Section 2.6. SPECIAL MEETINGS.
Special meetings of the Board may be called by the Chairman of
the Board, the President, the Chief Executive Officer or the Secretary or at the
written request of any three or more directors. Each member of the Board shall
be given notice stating the time and place of each such special meeting by
telegram, telephone or similar electronic means or in person at least one day
prior to such meeting, or by mail at least three days prior.
Section 2.7. QUORUM.
One third of the entire Board shall constitute a quorum at any
meeting, except when otherwise provided by law. If a quorum is not present at
any meeting, a majority of the directors present may adjourn the meeting, and
the meeting may be held, as adjourned, without further notice provided that a
quorum is then present. The act of a majority of the directors present at any
meeting at which there is a quorum shall be the act of the Board, unless
otherwise specifically provided by statute, the Organization Certificate or
these By-Laws.
Section 2.8. VACANCIES.
When any vacancy occurs among the directors, the remaining
members of the Board may appoint a director to fill each such vacancy at any
regular meeting of the Board or at a special meeting called for that purpose.

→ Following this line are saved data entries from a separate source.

/-! ## CAN -/

/-- A CAN section: its first 72 bytes, filled up, and the first two buffer entries. -/
def canBody (head b0 b1 : List Byte) : List Byte := head ++ (List.replicate (1856 - head.length) 0 ++ (b0 ++ (b1 ++ List.replicate (4096 - b0.length - b1.length) 0)))
def canFirst (flags : Byte) (filter : List Byte) : List Byte :=
  [flags, 0, 2, 0] ++ List.replicate 18 0 ++ [if filter.isEmpty then 0 else 1, 0, 0, 0, 0, 3] ++ List.replicate 12 0 ++ [2] ++ List.replicate 23 0 ++ filter
def canSys (flags : Byte) (filter : List Byte) (rx : List Byte) : List Byte := section_ 0x30 0 (canBody (canFirst flags filter)
  ([1, 0, 0, 0] ++ leBytes 4 0x123 ++ leBytes 2 8 ++ leBytes 2 0 ++ leBytes 4 50) ([2, 0] ++ rx ++ leBytes 4 0x124 ++ leBytes 2 10 ++ leBytes 2 8 ++ leBytes 4 60))
/-- CAN0 online with a TX buffer (0) and a SAFETY RX buffer (1) that ramps axis AX0. -/
def onBus : State :=
  let s := running up [sysOne, canSys 1 [] [1, 1]]
  s.setCan 0 fun c => { c with link := .online, descs := canDescs s 0 }
def frameOf (data : List Byte) : CanFrame :=
  { extended := false, ident := 0x124, format := 1, data := data, brs := false, esi := false, rtr := false, sec := false, af := 0, sdt := 0, vcid := 0, stamp := 77, sof := 88 }
def onDesc (b : Nat) (f : CanDesc → CanDesc) : State := onBus.setDesc 0 b f
theorem test_can_config : canListens onBus 0 = true ∧ (onBus.canCtl 0).pexc = false ∧ canFlag onBus 0 0 = true ∧ canXl onBus 0 = false ∧ canFlag onBus 0 4 = false ∧
    canFlag onBus 0 6 = false ∧ canPresent onBus 0 = true ∧ bufKind onBus 0 0 = 1 ∧ bufKind onBus 0 1 = 2 ∧ bufLifetime onBus 0 0 = 50 ∧ (onBus.canCtl 0).descs.length = 2 := by decide +kernel
theorem test_canRx_pexc : after (.canRxFrame 0 { frameOf [] with format := 2 } 0) onBus (fun t => (t.canCtl 0).pexc && (t.canCtl 0).pexcs == 1) = true := by decide +kernel
theorem test_canRx_none : (canFilter onBus 0 (frameOf [])).action = 0 ∧ after (.canRxFrame 0 (frameOf [1]) 0) onBus (fun t => t.can.ram == [] && (t.canCtl 0).rec_ == 0) = true := by decide +kernel
/-- The same with every frame stored to buffer 0 by one filter entry. -/
def filtered (flags : List Byte) : State :=
  let s := running up [sysOne, canSys 1 (leBytes 4 (0x90010000 + 0x124) ++ leBytes 4 0) flags]
  s.setCan 0 fun c => { c with link := .online, descs := canDescs s 0 }
theorem test_canRx_store : (canFilter (filtered [0, 0]) 0 (frameOf [])).action = 1 ∧ (canFilter (filtered [0, 0]) 0 (frameOf [])).target = 1 ∧
    after (.canRxFrame 0 (frameOf [9]) 0) (filtered [0, 0]) (fun t => cellsRead t.can.ram (slotBase 10 + 24) 1 == [9] && (canDesc t 0 1).map (·.req) == some true) = true := by decide +kernel
def safetyData (ctr : Byte) (bad : Nat) : List Byte :=
  let d : List Byte := [0, 0, ctr, 0, 1, 2, 3, 4]
  leBytes 2 ((e2eCrc (filtered [1, 1]) 0 1 d + bad) % 65536) ++ d.drop 2
def validSafety : State := (filtered [1, 1]).setDesc 0 1 fun d => { d with valid := true, counter := 5, okRun := 2, timing := true, acceptedAt := 39900 }
theorem test_e2e_hyps : bufFlag validSafety 0 1 0 = true ∧ (canDesc validSafety 0 1).map (·.valid) = some true ∧ bufU validSafety 0 1 10 2 = 8 ∧ canU validSafety 0 27 1 = 3 ∧
    fieldU (safetyData 6 0) 0 2 = e2eCrc validSafety 0 1 (safetyData 6 0) ∧ bufKind validSafety 0 1 = 2 := by decide +kernel
theorem test_e2e_step : after (.canRxFrame 0 (frameOf (safetyData 6 0)) 0) validSafety (fun t => (canDesc t 0 1).map (fun d => (d.valid, d.counter)) == some (true, 6)) = true := by decide +kernel
theorem test_e2e_jump : after (.canRxFrame 0 (frameOf (safetyData 9 0)) 0) validSafety (fun t => (canDesc t 0 1).map (·.valid) == some false && (t.canCtl 0).e2eFails == 1) = true := by decide +kernel
theorem test_e2e_crc : after (.canRxFrame 0 (frameOf (safetyData 6 1)) 0) validSafety (fun t => (canDesc t 0 1).map (·.valid) == some true && (t.canCtl 0).e2eFails == 1) = true := by decide +kernel
def validRunning : State := { validSafety with axes := (up.setAxis 0 (runs .runSpeed)).axes }
theorem test_e2eTimeout : bufLifetime validRunning 0 1 = 60 ∧ refGroup validRunning 0 1 = none ∧ bufAxis validRunning 0 1 0 = true ∧ pairBTasksWork validRunning = true ∧
    after (.e2eTimeout 0 1) validRunning (fun t => (canDesc t 0 1).map (·.valid) == some false && (t.axis 0).core.ss1Asked) = true := by decide +kernel
def shadowed : State := onDesc 1 fun d => { d with lock := true, shadowFull := true, slot := 10, shadow := 11 }
theorem test_rxLock : after (.rxLock 0 ⟨1, 0⟩ true) onBus (fun t => (canDesc t 0 1).map (·.lock) == some true) = true ∧
    after (.rxLock 0 ⟨1, 2 ^ 29⟩ false) shadowed (fun t => (canDesc t 0 1).map (fun d => (d.lock, d.slot, d.shadow, d.req)) == some (false, 11, 10, true)) = true ∧
    after (.rxLock 0 ⟨1, 2 ^ 29⟩ false) (onDesc 1 fun d => { d with req := true }) (fun t => (canDesc t 0 1).map (·.req) == some false) = true := by decide +kernel
theorem test_txreq : after (.txreq 0 ⟨0, 0⟩) onBus (fun t => (canDesc t 0 0).map (fun d => (d.req, d.enq)) == some (true, 40000)) = true ∧ (canDesc onBus 0 0).map (·.req) = some false := by decide +kernel
/-- TX buffer 0 is protected. -/
def protectedTx : State :=
  let s := running up [sysOne, section_ 0x30 0 (canBody (canFirst 1 []) ([1, 0, 1, 0] ++ leBytes 4 0x123 ++ leBytes 2 8 ++ leBytes 2 8 ++ leBytes 4 50) [])]
  s.setCan 0 fun c => { c with link := .online, descs := (canDescs s 0).map fun d => { d with counter := 255, sent := true } }
theorem test_txreq_safety : bufFlag protectedTx 0 0 0 = true ∧ after (.txreq 0 ⟨0, 2 ^ 26⟩) protectedTx (fun t => (canDesc t 0 0).map (fun d => (d.counter, d.sent)) == some (0, false) &&
    fieldU (cellsRead t.can.ram (slotBase 8 + 24) 8) 0 2 == e2eCrc protectedTx 0 0 (List.replicate 8 0) && cellsRead t.can.ram (slotBase 8) 8 == leBytes 4 8 ++ leBytes 4 0x123) = true := by decide +kernel
def sendingNow : State := onDesc 0 fun d => { d with req := true, enq := 39950 }
theorem test_cancel : canPending sendingNow 0 0 = true ∧ after (.cancelReq 0 ⟨0, 0⟩ false) sendingNow (fun t => (canDesc t 0 0).map (·.cancelled) == some true && (t.canCtl 0).txCancelled == 1) = true ∧
    after (.cancelReq 0 ⟨0, 0⟩ true) sendingNow (fun t => canPending t 0 0 && (canDesc t 0 0).map (·.cancelDue) == some true) = true ∧ canPending onBus 0 0 = false := by decide +kernel
def arbitrated : State := (onDesc 0 fun d => { d with req := true, enq := 39950, reqAt := 3999000 }).setCan 0 fun c => { c with tec := 3 }
theorem test_txComplete : canTalks arbitrated 0 = true ∧ canHead arbitrated 0 0 3999500 = true ∧
    after (.canTxComplete 0 0 7 3999500) arbitrated (fun t => (canDesc t 0 0).map (·.sent) == some true && (t.canCtl 0).tec == 2 &&
      cellsRead t.can.ram (slotBase 8 + 16) 8 == leBytes 4 39995 ++ leBytes 4 3999500) = true := by decide +kernel
theorem test_txComplete_not_head : canHead arbitrated 0 0 3998999 = false ∧ after (.canTxComplete 0 0 7 3998999) arbitrated (fun t => canPending t 0 0) = true := by decide +kernel
theorem test_can_fabric : canTalks { onBus with clk := { onBus.clk with lost := 2 } } 0 = false ∧ canListens { onBus with clk := { onBus.clk with lost := 2 } } 0 = true := by decide +kernel
/-- The host's controller is CAN0, with a lifetime of 50 units, and one response waits. -/
def hostOn : State :=
  let s := running up [sysOne, section_ 2 0 (body 24 [(2, [0]), (20, leBytes 4 50)]), canSys 1 [] [1, 1]]
  { s.setCan 0 fun c => { c with link := .online, tec := 3, descs := canDescs s 0 } with
    host := { s.host with canOut := [⟨false, 0x200, false, [1, 2], 39950, false⟩] } }
theorem test_hostTx : hostCan hostOn = some 0 ∧ hostU hostOn 20 4 = 50 ∧ canListens hostOn 0 = true ∧ canTalks hostOn 0 = true ∧ canFlag hostOn 0 4 = false ∧
    canFlag hostOn 0 6 = false ∧ after (.canTxComplete 0 256 0 0) hostOn (fun t => t.host.canOut == [] && (t.canCtl 0).tec == 2) = true ∧
    after (.txExpired 0 256 false) hostOn (fun t => t.host.canOut == [] && (t.canCtl 0).txExpired == 1) = true ∧
    after (.txExpired 0 256 true) hostOn (fun t => t.host.canOut.map (·.due) == [true]) = true := by decide +kernel
/-- CAN0 does not exist. -/
def noCan : State := { onBus with sec := { onBus.sec with fuses := { onBus.sec.fuses with units := onBus.sec.fuses.units &&& (2 ^ 32 - 1 - 256) } } }
theorem test_can_absent : canPresent noCan 0 = false ∧ after (.txreq 0 ⟨0, 0⟩) noCan (fun t => t.rig.accessFaults == 1 && t.can == noCan.can) = true := by decide +kernel
theorem test_txExpired : after (.txExpired 0 0 false) sendingNow (fun t => (canDesc t 0 0).map (·.expired) == some true && (t.canCtl 0).txExpired == 1) = true ∧
    after (.txExpired 0 0 true) sendingNow (fun t => canPending t 0 0 && (canDesc t 0 0).map (·.expireDue) == some true) = true ∧
    after (.txExpired 0 0 false) (onDesc 0 fun d => { d with req := true, enq := 39951 }) (fun t => canPending t 0 0) = true := by decide +kernel
theorem test_busError : after (.canBusError 0 true false 1 0) (onBus.setCan 0 fun c => { c with tec := 248 }) (fun t => (t.canCtl 0).tec == 256 && (t.canCtl 0).busOff && (t.canCtl 0).recovering) = true ∧
    after (.canBusError 0 true false 1 0) (onBus.setCan 0 fun c => { c with tec := 247 }) (fun t => (t.canCtl 0).tec == 255 && !(t.canCtl 0).busOff) = true ∧
    after (.canBusError 0 false true 2 0) onBus (fun t => (t.canCtl 0).rec_ == 8 && (t.canCtl 0).lastError == 2) = true := by decide +kernel
def offBus : State := onBus.setCan 0 fun c => { c with busOff := true, recovering := true, tec := 256 }
theorem test_canRecovered : after (.canRecovered 0) offBus (fun t => !(t.canCtl 0).busOff && (t.canCtl 0).tec == 0) = true ∧ after (.canRecovered 0) onBus (fun t => (t.canCtl 0).tec == 0) = true := by decide +kernel
theorem test_busIntegration : canRuns onBus 0 = true ∧ after (.busIntegration 0) (onBus.setCan 0 fun c => { c with link := .integrating, pexc := true, test := 2 }) (fun t => (t.canCtl 0).link == .online && !(t.canCtl 0).pexc && (t.canCtl 0).test == 0) = true := by decide +kernel
theorem test_canStatus : ready (withJob offBus 0x0601 [0]) 8 0x0601 (job 0x0601 [0]) = true ∧ after (.canStatus 8) (withJob offBus 0x0601 [0]) (fun t => answerBytes8 t 4 == [2, 0, 0, 1]) = true := by decide +kernel
def waitsHost : State :=
  let s := running up [sysOne, canSys 32 [] [1, 1]]
  s.setCan 0 fun c => { c with busOff := true, waitHost := true, tec := 256 }
theorem test_canRecover : ready (withJob waitsHost 0x0602 [0]) 8 0x0602 (job 0x0602 [0]) = true ∧ canFlag waitsHost 0 5 = true ∧
    after (.canRecover 8) (withJob waitsHost 0x0602 [0]) (fun t => (t.canCtl 0).recovering && answer8 t == 0) = true ∧
    after (.canRecover 8) (withJob onBus 0x0602 [0]) (fun t => answer8 t == evBadParameter) = true := by decide +kernel
theorem test_canSelftest : ready (withJob onBus 0x0603 [0, 0]) 8 0x0603 (job 0x0603 [0, 0]) = true ∧ ready (withJob onBus 0x0603 [0, 1]) 8 0x0603 (job 0x0603 [0, 1]) = true ∧
    after (.canSelftestInternal 8 false) (withJob onBus 0x0603 [0, 0]) (fun t => (t.canCtl 0).failed && answerBytes8 t 1 == [1]) = true ∧
    after (.canSelftestInternal 8 true) (withJob up 0x0603 [0, 0]) (fun t => answerBytes8 t 1 == [2]) = true ∧
    after (.canSelftestExternal 8 true) (withJob onBus 0x0603 [0, 1]) (fun t => (t.canCtl 0).test == 2 && t.cfg.claims.length == 2 && answerBytes8 t 1 == [0]) = true := by decide +kernel
theorem test_canBalls_free : ((canBalls 0).all fun r => match ownerOf onBus r with | none => true | some e => e.function == 7 && e.inst == 0) = true := by decide +kernel
/-- The TX ball of CAN0 belongs to Pair A firmware. -/
def ballTaken : State := running up [sysOne, canSys 1 [] [1, 1], section_ 3 0 (body 16 [(0, [1]), (8, leBytes 4 (0x01000000 + 19 * 32 + 13) ++ [15, 0])])]
theorem test_canSelftest_busy : ready (withJob ballTaken 0x0603 [0, 1]) 8 0x0603 (job 0x0603 [0, 1]) = true ∧
    ownerOf ballTaken (0x01000000 + 19 * 32 + 13) = some ⟨0x01000000 + 19 * 32 + 13, 15, 0, 0⟩ ∧
    after (.canSelftestExternal 8 true) (withJob ballTaken 0x0603 [0, 1]) (fun t => answer8 t == evResourceBusy && answerBytes8 t 6 == leBytes 4 (0x01000000 + 19 * 32 + 13) ++ [15, 0]) = true ∧
    after (.canSelftestExternal 8 false) (withJob onBus 0x0603 [0, 1]) (fun t => (t.canCtl 0).failed && t.cfg.claims == [] && answerBytes8 t 1 == [1]) = true ∧
    after (.canSelftestExternal 8 true) (withJob (onBus.setCan 0 fun c => { c with failed := true }) 0x0603 [0, 1]) (fun t => t.cfg.claims == [] && answerBytes8 t 1 == [0]) = true := by decide +kernel
theorem test_segmentTimeout : after .segmentTimeout (later { up with host := { up.host with reassembly := some ⟨1, 2, [3], 0⟩ } } 1000000) (fun t => t.host.reassembly == none) = true ∧
    after .segmentTimeout (later { up with host := { up.host with reassembly := some ⟨1, 2, [3], 0⟩ } } 999999) (fun t => t.host.reassembly.isSome) = true := by decide +kernel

Any director so appointed shall hold office until the next annual meeting of the
stockholders and until the director's successor has been elected and qualified,
unless sooner displaced.
Section 2.9. Removal of Directors
Any director may be removed either with or without cause, at
any time, by a vote of the holders of a majority of the shares of the Bank at
any meeting of stockholders called for that purpose. A director may be removed
for cause by vote of a majority of the entire Board.
Section 2.10. COMPENSATION OF DIRECTORS.
The Board shall fix the amounts to be paid directors for their
services as directors and for their attendance at the meetings of the Board or
of committees or otherwise. No director who receives a salary from the Bank
shall receive any fee for attending meetings of the Board or of any of its
committees.
Section 2.11. ACTION BY THE BOARD.
Except as otherwise provided by law, corporate action to be
taken by the Board shall mean such action at a meeting of the Board or the
Executive Committee of the Board. Any
16
one or more members of the Board of any committee may participate in a meeting
of the Board or committee by means of a conference telephone or similar
communications equipment allowing all persons participating in the meeting to
hear each other at the same time. Participation by such means shall constitute
presence in person at a meeting.
Section 2.12. WAIVER OF NOTICE.
Notice of a meeting need not be given to any director who
submits a signed waiver of notice before or after the meeting or who attends the
meeting without protesting the lack of such notice prior to or at the
commencement of the meeting.
Section 2.13. ADVISORY AND REGIONAL BOARDS.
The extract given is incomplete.